Location
- Location: Faw al-Qibli, Egypt
- Interactive map of Basilica of Saint Pachomius
- Coordinates: 26°06′45″N 32°24′11″E﻿ / ﻿26.112500°N 32.403056°E

Architecture
- Type: Monastery
- Founder: Pachomius the Great
- Groundbreaking: 336
- Completed: 337
- Demolished: c. 1000 AD

= Pbow =

Historical monastery in Egypt

Pbow was a cenobitic monastery established by St. Pachomius in 336-337 AD. Pbow is about 100 km north of Luxor in modern Upper Egypt. It was one of the nine Pachomian monasteries.

==Name==
Pbow is a Coptic name. The Arabic "Faw" in "Faw al-Qibli" ("South Faw") derives from the Coptic Pbow. Other spellings include "Bau", "Pboou", and "Phbow".

==History==
Pbow was founded as an administrative center for Pachomius's monastery in 336–337. Although not much is known about the traditions of these monks, we do know that they would annually meet two times a year at Pbow. Catechumens would often be baptized at this monastery on Easter. Pbow would also go on to become the residence of Pachomius prior to his death. The center included the Basilica of St. Pachomius. Pachomius died in Pbow in 347.

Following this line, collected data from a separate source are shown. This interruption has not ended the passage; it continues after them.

-- ==== Sys2Proof/Machine/State.lean ====
section
/-! DEFINITION. The whole state of the core as plain data (spec/10_state.md R20), its reset value
(spec/70_reset_and_hazards.md R290), and the reasons a step of the interface could stop. -/

namespace Sys2Proof.Machine

/-- `MODE` (R36): encodings 0, 1, 2. -/
inductive Mode where
  /-- `step` fetches and executes -/
  | run
  /-- waiting for a key press, entered by `Fx0A` -/
  | waitkey
  /-- a fault is latched; only `reset` leaves it -/
  | faulted
  deriving DecidableEq, Repr

/-- `FAULT.cause` (R38, R261): codes 0 to 5. -/
inductive FaultCause where
  /-- no fault latched -/
  | none
  /-- the fetched word matches no row of the opcode table -/
  | unknownOpcode
  /-- a call with 16 entries in use -/
  | stackOverflow
  /-- a return with an empty stack -/
  | stackUnderflow
  /-- an access with an address above 0xFFF -/
  | memoryOutOfRange
  /-- a program store into 0x000..0x04F -/
  | fontWriteFault
  deriving DecidableEq, Repr

/-- `FAULT` (R38): the record of the fault that put the core in `FAULTED`. -/
structure FaultRecord where
  cause : FaultCause
  /-- the fetched word, or 0 for a fetch fault -/
  opcode : Word
  /-- the address the faulting instruction was, or was to be, fetched from -/
  pc : Word
  /-- the offending memory address for the two memory causes, else 0 -/
  addr : BitVec 17
  deriving DecidableEq, Repr

/-- The state of the core (R20), every field under the spec's own name in lower case, and the model's own `draws`. -/
structure State where
  /-- `V[0..15]` (R21) -/
  v : Vector Byte 16
  /-- `I` (R24) -/
  index : Word
  /-- `PC` (R25): between steps, the address of the next instruction; inside `exec`, the advanced PC -/
  pc : Word
  /-- `STACK[0..15]` (R28) -/
  stack : Vector Word 16
  /-- `SP` (R29): the number of valid entries, 0..16 -/
  sp : Fin 17
  /-- `DT` (R30) -/
  dt : Byte
  /-- `ST` (R31) -/
  st : Byte
  /-- `KEY[0..15]` (R32) -/
  key : Vector Bool 16
  /-- `FB[row][col]` (R33): one word a row, column 0 its most significant bit (log entry 10) -/
  fb : Vector (BitVec 64) 32
  /-- `DIRTY` (R34) -/
  dirty : Bool
  /-- `MEM` (R35): the bytes that differ from what reset puts there, by rising address (Machine/Memory.lean) -/
  mem : List Host.Cell
  /-- `MODE` (R36) -/
  mode : Mode
  /-- `WAITX` (R37) -/
  waitx : Nibble
  /-- `FAULT` (R38) -/
  fault : FaultRecord
  /-- the MODEL'S own: how many random bytes have been drawn (log entry 3) -/
  draws : Nat
  deriving DecidableEq, Repr

/-- Why the interface's step could stop with a fault. The spec's own faults are not here: they are taken, that is
entered as a next state (R263; `FaultCause`, Machine/Ops.lean `raise`). -/
inductive Fault where
  /-- An operation on a core that was never reset, on which "no operation is defined" (R292, R41). Nobody raises it:
  every `State` is a state after a reset, and an obligation states that no step ends here. Safe. -/
  | neverReset
  deriving DecidableEq, Repr

/-- Why the interface's step could refuse an instruction. -/
inductive Refusal where
  /-- An instruction of the opcode table without a meaning in this model, by its mnemonic. Raised only by an arm of
  `exec` that is not written yet; no arm is. Safe. -/
  | notModelled (mnemonic : String)
  deriving DecidableEq, Repr

/-- No fault latched: the reset value of `FAULT` (R38). -/
def FaultRecord.clear : FaultRecord := ⟨.none, 0, 0, 0⟩

/-- The state after `reset` (R290, R291): PC 0x200, memory as reset leaves it (font, then zeros), all else zero,
mode `RUN`. `draws` 0 is a DESIGN CHOICE (log entry 3); no statement rests on it. -/
def State.reset : State where
  v := Vector.replicate 16 0
  index := 0
  pc := 0x0200
  stack := Vector.replicate 16 0
  sp := 0
  dt := 0
  st := 0
  key := Vector.replicate 16 false
  fb := Vector.replicate 32 0
  dirty := false
  mem := []
  mode := .run
  waitx := 0
  fault := FaultRecord.clear
  draws := 0

end Sys2Proof.Machine
end

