-- ==== Sys2Proof/Machine/Step.lean ====
section
/-! DEFINITION. The `step` operation (spec/40_fetch_decode_dispatch.md R120 to R127). -/

namespace Sys2Proof.Machine

/-- One step (R120): nothing in `FAULTED` (R121) and `WAITKEY` (R122); in `RUN`, fetch, advance PC, decode, execute. -/
def step (s : State) : Host.Outcome State Fault Refusal :=
  match s.mode with
  | .faulted => .next s
  | .waitkey => .next s
  | .run =>
    match s.fetchFault with
    | some (cause, addr) => .next (s.raiseAtFetch cause addr)
    | none =>
      match decodeWord s.fetchWord with
      | .ok i => exec i s.advance
      | .error _ => .next (s.advance.raiseUnknown s.fetchWord)

/-- The state in which the next step runs the instruction of the opcode-table word `w` of `nbits` bits (log entry 7). -/
def State.withFetchWord (s : State) (nbits w : Nat) : State := s.placeWord (BitVec.ofNat 16 (w % 2 ^ nbits))

end Sys2Proof.Machine
end

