-- ==== Sys2Proof/Machine/HostOps.lean ====
section
/-! DEFINITION. What the host can do to the core besides `step` (spec/00_scope.md R7): each operation is atomic and acts in
every mode. `reset` is `State.resetOp` (Machine/Ops.lean). -/

namespace Sys2Proof.Machine

/-- `load_program` (R293, R294): the state with the program at 0x200, or `none` for `RomTooLarge`, which changes nothing. -/
def State.loadProgram? (s : State) (bytes : List Byte) : Option State :=
  if bytes.length ≤ Config.romMax then some (s.storeBytes Config.progBase bytes) else none

/-- `set_keys` (R226): all sixteen bits of the latch at once. -/
def State.setKeysOp (s : State) (keys : Vector Bool 16) : State := s.setKey keys

/-- `key_press` (R227): completes a pending `Fx0A`; outside a wait it is dropped (log entry 17). -/
def State.keyPress (s : State) (k : Nibble) : State :=
  match s.mode with
  | .waitkey => (s.setV s.waitx (k.setWidth 8)).setMode .run
  | .run => s
  | .faulted => s

/-- One tick of one timer (R248): down by one when nonzero. -/
def countDown (t : Byte) : Byte := if t = 0 then 0 else t - 1

/-- `tick_timers` (R248, R250): both timers, in every mode. -/
def State.tickTimers (s : State) : State := (s.setDt (countDown s.dt)).setSt (countDown s.st)

/-- The `sound_stop` output of a tick, from ST before it (R248, R249). -/
def State.soundStop (s : State) : Bool := s.st == 1

/-- `ack_draw` (R208). -/
def State.ackDraw (s : State) : State := s.setDirty false

/-- What the host reads out (R207, R268): the framebuffer, the dirty flag, the mode and the fault record. -/
structure View where
  fb : Vector (BitVec 64) 32
  dirty : Bool
  mode : Mode
  fault : FaultRecord
  deriving DecidableEq, Repr

/-- The read-out, which changes nothing (R207, R268). -/
def State.view (s : State) : View := ⟨s.fb, s.dirty, s.mode, s.fault⟩

end Sys2Proof.Machine
end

Very little is known about the history of Pbow after the 6th century AD. Around the time of the reign of al-Hakim, Pbow was either destroyed by al-Hakim, or it was already ruined.

==Archaeology==
The first descriptions of Pbow by Western archaeologists were from B.T.A. Evetts, Alfred J. Butler, Michel Jullien, and Louis Massignon, around the late 19th century and early 20th century. Louis-Théophile Lefort described Pbow in Les premiers monastères Pachômiens, published 1939.

Pbow was somewhat recently discovered buried underneath two newer churches in 1989. According to William Harmless, it was about twenty-four meters wide and forty-one meters long. This church included a section known as an apse, presumably meant for meetings of monks from affiliated monasteries. Outside communal buildings for monks were further discovered on the grounds of the once standing monastery.

Peter Grossmann has been a primary investigator of the archaeology of Pbow, starting in the 1970s. According to Grossmann, three different primary churches were built at Pbow over time, superimposed one over the other.